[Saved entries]
╭──
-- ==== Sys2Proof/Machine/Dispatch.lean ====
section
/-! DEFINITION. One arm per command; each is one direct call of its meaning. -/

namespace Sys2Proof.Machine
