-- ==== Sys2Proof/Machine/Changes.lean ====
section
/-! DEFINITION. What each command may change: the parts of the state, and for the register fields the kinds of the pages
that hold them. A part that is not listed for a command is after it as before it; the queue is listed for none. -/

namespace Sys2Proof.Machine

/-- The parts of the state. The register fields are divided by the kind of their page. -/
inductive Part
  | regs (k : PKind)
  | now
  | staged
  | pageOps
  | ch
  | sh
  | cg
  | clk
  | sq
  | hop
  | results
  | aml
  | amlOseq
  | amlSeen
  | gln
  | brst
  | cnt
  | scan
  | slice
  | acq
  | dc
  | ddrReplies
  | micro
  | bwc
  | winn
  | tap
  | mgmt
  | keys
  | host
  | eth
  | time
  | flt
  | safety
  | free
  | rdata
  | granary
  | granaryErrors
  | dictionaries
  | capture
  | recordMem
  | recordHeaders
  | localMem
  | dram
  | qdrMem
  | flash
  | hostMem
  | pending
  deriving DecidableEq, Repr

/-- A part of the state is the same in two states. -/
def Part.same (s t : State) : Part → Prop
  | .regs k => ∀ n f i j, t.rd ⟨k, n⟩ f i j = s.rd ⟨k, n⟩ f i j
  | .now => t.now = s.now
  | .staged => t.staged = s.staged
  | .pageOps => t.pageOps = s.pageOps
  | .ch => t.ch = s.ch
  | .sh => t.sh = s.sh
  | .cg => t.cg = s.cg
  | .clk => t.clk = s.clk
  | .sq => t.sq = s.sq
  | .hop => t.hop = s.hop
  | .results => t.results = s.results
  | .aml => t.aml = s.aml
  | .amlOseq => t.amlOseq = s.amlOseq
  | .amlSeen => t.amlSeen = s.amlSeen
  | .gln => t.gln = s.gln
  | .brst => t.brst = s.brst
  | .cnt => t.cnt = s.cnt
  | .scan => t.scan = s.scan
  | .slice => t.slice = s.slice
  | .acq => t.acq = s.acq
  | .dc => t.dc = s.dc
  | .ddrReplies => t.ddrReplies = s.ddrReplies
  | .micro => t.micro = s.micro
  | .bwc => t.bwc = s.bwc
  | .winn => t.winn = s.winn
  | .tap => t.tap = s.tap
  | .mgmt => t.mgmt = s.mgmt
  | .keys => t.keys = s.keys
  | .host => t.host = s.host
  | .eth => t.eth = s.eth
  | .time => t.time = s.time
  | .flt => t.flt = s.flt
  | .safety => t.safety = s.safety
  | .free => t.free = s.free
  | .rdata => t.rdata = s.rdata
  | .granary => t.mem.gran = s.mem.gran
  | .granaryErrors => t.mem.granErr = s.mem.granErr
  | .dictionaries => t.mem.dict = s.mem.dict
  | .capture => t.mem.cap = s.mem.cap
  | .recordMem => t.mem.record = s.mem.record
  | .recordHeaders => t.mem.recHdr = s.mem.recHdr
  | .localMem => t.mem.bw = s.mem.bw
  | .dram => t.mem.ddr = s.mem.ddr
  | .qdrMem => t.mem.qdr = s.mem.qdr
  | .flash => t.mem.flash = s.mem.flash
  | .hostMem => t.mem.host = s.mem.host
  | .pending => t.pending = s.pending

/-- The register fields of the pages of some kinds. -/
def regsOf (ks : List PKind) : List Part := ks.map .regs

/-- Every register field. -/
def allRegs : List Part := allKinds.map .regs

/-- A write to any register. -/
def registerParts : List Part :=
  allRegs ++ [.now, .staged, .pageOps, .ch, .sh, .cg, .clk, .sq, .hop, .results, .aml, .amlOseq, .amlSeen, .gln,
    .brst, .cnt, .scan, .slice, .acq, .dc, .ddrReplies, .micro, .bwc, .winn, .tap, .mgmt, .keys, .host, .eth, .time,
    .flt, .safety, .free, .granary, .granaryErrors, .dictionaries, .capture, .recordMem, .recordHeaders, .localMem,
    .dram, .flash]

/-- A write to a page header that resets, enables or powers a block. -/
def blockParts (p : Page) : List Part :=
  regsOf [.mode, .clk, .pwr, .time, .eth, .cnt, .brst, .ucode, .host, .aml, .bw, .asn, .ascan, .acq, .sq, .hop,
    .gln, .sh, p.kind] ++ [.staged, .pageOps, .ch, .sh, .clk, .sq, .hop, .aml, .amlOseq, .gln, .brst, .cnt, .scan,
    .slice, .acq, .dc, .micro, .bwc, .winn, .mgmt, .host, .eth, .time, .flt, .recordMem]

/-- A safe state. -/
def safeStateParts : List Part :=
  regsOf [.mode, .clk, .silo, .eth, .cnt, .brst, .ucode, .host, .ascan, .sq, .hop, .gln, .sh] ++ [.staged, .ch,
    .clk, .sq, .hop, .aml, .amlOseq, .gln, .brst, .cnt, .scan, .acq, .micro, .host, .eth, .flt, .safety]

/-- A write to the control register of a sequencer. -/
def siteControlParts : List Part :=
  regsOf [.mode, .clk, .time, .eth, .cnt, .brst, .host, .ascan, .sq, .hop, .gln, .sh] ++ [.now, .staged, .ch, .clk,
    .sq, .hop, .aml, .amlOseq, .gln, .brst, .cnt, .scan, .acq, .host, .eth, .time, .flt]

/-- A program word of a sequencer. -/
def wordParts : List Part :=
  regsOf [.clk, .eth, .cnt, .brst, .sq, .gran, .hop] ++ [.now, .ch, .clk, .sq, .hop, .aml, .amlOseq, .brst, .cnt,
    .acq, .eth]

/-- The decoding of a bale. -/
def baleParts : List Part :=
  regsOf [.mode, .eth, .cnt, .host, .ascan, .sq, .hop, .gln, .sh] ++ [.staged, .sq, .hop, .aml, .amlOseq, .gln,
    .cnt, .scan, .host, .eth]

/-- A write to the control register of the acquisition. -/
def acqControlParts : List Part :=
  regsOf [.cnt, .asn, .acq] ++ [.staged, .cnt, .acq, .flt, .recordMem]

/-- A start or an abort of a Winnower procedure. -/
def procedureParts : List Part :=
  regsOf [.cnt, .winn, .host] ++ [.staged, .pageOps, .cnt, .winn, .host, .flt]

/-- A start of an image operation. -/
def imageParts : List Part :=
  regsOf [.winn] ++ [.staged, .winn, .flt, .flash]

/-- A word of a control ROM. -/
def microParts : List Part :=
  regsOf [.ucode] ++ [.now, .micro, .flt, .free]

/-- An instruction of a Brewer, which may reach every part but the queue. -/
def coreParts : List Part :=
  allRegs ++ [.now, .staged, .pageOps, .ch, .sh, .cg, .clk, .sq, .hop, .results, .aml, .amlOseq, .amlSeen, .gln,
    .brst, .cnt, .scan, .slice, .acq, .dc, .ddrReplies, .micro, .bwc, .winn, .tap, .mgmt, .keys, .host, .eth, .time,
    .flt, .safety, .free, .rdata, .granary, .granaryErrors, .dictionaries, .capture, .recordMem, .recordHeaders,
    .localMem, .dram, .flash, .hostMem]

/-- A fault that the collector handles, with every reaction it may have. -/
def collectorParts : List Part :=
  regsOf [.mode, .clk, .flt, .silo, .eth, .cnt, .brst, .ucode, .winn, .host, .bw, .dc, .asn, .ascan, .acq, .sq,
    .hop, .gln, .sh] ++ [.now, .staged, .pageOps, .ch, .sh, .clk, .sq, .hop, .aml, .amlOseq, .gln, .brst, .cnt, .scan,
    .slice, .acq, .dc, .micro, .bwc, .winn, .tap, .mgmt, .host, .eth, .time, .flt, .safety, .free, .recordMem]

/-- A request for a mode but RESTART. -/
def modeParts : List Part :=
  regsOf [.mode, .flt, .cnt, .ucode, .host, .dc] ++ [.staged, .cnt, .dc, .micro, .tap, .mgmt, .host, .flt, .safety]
╰──
╭──
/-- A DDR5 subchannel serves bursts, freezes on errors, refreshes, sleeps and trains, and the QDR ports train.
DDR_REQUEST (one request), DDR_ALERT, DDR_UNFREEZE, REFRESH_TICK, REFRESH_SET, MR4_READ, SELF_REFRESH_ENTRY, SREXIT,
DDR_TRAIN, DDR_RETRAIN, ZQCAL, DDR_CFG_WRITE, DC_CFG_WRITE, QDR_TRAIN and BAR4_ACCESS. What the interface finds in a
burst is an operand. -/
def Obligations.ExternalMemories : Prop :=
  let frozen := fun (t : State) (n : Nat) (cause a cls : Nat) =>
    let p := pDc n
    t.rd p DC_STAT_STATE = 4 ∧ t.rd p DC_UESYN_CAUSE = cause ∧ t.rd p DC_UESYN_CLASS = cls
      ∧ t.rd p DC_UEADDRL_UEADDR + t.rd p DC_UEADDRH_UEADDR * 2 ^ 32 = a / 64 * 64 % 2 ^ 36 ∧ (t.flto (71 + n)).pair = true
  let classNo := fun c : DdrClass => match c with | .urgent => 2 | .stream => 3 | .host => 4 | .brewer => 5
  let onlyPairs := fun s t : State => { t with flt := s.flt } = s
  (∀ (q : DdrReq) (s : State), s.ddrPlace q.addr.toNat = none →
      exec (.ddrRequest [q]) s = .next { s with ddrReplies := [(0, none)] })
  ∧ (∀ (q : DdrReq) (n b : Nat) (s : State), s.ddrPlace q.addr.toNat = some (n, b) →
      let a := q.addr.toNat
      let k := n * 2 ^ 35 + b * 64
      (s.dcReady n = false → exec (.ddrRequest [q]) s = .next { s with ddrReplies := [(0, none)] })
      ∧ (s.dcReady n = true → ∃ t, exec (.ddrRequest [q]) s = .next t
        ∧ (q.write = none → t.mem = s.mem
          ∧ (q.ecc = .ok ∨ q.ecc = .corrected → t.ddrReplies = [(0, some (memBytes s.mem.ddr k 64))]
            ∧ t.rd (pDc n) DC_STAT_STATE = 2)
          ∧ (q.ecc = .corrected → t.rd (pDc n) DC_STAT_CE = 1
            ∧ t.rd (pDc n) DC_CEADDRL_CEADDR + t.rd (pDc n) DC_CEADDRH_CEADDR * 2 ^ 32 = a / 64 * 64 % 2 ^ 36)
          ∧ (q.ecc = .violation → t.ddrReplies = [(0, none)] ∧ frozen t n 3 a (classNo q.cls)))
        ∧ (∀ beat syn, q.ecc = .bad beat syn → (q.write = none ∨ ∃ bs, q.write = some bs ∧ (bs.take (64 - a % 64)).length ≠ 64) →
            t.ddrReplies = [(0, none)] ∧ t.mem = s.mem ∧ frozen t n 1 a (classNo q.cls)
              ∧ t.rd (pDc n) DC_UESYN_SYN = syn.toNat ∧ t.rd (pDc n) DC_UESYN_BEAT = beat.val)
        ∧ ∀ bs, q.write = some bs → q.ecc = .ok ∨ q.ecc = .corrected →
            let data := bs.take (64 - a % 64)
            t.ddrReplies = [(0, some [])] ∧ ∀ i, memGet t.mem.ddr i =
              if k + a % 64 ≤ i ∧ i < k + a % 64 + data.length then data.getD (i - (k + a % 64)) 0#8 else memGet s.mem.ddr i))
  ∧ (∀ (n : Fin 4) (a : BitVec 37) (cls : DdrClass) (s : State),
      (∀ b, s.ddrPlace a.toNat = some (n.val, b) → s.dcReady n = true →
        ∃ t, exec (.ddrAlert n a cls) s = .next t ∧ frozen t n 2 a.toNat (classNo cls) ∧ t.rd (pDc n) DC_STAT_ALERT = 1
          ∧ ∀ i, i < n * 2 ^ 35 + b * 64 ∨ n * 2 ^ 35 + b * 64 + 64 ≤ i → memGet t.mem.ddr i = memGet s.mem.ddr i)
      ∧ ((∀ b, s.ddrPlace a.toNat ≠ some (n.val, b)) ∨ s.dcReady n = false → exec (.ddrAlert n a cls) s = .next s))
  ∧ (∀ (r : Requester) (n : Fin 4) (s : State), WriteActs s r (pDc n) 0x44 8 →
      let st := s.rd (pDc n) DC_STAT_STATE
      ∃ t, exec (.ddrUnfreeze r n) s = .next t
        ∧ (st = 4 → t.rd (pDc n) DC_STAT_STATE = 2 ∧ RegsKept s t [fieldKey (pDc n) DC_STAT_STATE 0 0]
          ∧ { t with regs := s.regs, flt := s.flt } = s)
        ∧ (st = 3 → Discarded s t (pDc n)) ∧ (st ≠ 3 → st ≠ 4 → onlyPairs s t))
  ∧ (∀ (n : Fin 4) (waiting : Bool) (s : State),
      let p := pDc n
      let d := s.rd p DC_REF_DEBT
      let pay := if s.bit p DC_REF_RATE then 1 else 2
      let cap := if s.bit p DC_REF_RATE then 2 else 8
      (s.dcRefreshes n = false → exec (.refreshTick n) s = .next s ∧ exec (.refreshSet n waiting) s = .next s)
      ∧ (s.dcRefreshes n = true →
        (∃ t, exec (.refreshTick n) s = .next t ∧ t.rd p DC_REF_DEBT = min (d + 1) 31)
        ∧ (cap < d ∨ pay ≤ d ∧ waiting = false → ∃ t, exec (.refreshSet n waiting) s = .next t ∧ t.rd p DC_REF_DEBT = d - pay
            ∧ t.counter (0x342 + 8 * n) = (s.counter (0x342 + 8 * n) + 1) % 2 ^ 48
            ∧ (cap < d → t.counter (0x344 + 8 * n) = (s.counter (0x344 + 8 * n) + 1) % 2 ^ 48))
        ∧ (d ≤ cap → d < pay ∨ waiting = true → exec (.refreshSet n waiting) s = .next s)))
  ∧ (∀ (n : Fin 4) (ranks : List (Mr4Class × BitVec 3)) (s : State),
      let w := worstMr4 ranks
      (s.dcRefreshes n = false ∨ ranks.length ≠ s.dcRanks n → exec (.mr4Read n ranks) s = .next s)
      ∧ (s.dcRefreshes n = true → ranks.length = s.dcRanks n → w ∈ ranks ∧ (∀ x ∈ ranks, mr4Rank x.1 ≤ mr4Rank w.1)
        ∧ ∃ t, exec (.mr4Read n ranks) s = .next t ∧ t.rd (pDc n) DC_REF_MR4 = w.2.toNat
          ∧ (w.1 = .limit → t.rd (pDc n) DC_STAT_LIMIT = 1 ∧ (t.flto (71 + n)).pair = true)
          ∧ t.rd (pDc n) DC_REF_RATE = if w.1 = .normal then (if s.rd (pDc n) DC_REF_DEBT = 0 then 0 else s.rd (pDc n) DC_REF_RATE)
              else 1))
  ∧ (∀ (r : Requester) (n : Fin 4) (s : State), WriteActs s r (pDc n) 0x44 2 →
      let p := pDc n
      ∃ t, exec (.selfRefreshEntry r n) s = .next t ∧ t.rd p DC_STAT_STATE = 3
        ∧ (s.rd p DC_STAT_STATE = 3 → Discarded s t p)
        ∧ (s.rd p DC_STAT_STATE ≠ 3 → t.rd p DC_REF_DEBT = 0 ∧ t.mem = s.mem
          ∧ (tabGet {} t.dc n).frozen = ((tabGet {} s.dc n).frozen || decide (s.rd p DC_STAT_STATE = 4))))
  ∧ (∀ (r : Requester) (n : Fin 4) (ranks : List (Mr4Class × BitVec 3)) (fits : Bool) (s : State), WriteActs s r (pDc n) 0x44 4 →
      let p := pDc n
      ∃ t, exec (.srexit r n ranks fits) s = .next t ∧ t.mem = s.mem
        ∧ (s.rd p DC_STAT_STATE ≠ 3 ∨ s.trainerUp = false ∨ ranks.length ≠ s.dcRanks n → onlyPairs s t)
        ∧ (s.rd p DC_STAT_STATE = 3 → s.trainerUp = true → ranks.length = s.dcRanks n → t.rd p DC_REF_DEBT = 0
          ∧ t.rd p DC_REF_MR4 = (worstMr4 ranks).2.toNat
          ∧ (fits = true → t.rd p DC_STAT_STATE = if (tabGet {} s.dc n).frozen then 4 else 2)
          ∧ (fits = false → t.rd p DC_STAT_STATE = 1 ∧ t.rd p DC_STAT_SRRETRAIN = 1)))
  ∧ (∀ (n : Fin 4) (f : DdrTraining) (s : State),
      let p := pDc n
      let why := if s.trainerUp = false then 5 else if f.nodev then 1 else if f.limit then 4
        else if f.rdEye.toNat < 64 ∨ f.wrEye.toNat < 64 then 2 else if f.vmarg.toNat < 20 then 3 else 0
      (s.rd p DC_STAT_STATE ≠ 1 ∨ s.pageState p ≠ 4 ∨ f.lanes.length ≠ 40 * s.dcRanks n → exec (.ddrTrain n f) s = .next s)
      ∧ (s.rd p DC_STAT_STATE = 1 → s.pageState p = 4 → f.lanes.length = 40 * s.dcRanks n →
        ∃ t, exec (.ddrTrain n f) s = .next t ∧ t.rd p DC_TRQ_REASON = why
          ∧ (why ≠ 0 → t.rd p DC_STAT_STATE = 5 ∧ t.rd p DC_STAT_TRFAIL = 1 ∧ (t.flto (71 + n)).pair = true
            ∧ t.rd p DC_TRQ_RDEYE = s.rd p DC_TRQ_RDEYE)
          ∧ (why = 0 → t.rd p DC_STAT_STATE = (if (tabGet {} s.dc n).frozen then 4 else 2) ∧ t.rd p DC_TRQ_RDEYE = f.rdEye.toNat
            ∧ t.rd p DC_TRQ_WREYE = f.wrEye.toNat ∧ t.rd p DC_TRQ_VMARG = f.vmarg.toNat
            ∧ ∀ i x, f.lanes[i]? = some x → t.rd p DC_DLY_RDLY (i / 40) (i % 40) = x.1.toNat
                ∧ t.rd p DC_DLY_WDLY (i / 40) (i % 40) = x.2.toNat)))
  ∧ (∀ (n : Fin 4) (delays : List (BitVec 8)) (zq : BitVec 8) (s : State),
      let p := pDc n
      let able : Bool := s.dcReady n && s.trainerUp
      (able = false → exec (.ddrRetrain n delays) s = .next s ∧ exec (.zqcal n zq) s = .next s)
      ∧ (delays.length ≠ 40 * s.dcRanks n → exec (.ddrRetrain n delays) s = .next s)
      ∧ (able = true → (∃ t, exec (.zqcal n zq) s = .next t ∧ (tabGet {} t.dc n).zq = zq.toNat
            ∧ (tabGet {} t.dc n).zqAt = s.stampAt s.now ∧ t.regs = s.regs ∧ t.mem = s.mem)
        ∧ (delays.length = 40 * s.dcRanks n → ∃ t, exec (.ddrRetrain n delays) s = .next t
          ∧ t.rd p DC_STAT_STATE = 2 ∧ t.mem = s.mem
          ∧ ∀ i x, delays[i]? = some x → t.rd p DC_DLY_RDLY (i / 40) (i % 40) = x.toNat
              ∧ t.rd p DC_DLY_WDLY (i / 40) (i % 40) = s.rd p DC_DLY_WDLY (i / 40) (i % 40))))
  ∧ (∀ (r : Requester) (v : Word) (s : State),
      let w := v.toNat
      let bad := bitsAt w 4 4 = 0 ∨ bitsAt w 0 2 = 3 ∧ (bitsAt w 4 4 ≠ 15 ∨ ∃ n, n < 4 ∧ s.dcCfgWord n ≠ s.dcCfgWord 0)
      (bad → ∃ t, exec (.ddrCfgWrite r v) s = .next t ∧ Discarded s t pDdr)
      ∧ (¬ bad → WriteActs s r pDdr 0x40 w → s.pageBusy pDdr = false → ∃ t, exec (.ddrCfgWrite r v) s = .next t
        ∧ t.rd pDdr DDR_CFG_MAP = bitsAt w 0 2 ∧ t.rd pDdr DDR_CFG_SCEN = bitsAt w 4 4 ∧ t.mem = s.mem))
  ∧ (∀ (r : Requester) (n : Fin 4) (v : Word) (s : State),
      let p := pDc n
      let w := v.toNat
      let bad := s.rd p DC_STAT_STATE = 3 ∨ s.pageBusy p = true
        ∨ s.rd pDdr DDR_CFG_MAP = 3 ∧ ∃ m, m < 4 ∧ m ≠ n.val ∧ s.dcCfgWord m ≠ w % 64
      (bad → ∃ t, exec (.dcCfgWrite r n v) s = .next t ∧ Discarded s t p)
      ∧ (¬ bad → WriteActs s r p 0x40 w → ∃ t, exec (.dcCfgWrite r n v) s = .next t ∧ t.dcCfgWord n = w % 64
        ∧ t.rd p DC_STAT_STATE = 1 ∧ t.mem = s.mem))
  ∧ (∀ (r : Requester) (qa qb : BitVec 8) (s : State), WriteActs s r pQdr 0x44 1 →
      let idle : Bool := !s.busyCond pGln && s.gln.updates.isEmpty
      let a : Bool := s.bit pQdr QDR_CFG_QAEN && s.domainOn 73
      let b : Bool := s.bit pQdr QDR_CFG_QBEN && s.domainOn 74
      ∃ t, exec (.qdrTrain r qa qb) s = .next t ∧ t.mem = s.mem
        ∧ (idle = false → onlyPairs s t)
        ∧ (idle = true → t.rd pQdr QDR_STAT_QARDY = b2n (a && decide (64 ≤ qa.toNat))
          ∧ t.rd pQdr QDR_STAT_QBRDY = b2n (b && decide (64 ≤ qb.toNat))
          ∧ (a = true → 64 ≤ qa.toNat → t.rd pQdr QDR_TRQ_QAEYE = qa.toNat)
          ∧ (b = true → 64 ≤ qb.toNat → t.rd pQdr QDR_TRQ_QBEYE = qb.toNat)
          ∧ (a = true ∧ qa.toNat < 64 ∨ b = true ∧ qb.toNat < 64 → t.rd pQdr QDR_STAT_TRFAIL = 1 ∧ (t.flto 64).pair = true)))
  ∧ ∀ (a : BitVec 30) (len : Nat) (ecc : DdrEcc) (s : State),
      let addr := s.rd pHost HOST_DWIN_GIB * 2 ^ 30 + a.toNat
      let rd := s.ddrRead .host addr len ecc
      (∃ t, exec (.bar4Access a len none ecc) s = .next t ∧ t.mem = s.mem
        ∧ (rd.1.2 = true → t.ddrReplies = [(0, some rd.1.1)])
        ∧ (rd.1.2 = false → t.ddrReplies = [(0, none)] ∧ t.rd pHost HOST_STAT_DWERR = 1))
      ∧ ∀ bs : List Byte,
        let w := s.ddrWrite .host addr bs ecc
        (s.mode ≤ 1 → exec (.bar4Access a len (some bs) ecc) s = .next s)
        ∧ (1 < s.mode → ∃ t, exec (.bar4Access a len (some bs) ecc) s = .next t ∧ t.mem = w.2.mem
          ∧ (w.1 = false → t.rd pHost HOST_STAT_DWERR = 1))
╰──
Task to carry out: For this exercise, repeat exactly the lines of the data above from the one with "QDR_TRQ_QBEYE = qb.toNat)" down to the one with "false → t.rd pHost HOST_STAT_DWERR = 1))", both end lines included.

Answer space:
          ∧ (b = true → 64 ≤ qb.toNat → t.rd pQdr QDR_TRQ_QBEYE = qb.toNat)
          ∧ (a = true ∧ qa.toNat < 64 ∨ b = true ∧ qb.toNat < 64 → t.rd pQdr QDR_STAT_TRFAIL = 1 ∧ (t.flto 64).pair = true)))
  ∧ ∀ (a : BitVec 30) (len : Nat) (ecc : DdrEcc) (s : State),
      let addr := s.rd pHost HOST_DWIN_GIB * 2 ^ 30 + a.toNat
      let rd := s.ddrRead .host addr len ecc
      (∃ t, exec (.bar4Access a len none ecc) s = .next t ∧ t.mem = s.mem
        ∧ (rd.1.2 = true → t.ddrReplies = [(0, some rd.1.1)])
        ∧ (rd.1.2 = false → t.ddrReplies = [(0, none)] ∧ t.rd pHost HOST_STAT_DWERR = 1))
      ∧ ∀ bs : List Byte,
        let w := s.ddrWrite .host addr bs ecc
        (s.mode ≤ 1 → exec (.bar4Access a len (some bs) ecc) s = .next s)
        ∧ (1 < s.mode → ∃ t, exec (.bar4Access a len (some bs) ecc) s = .next t ∧ t.mem = w.2.mem
          ∧ (w.1 = false → t.rd pHost HOST_STAT_DWERR = 1))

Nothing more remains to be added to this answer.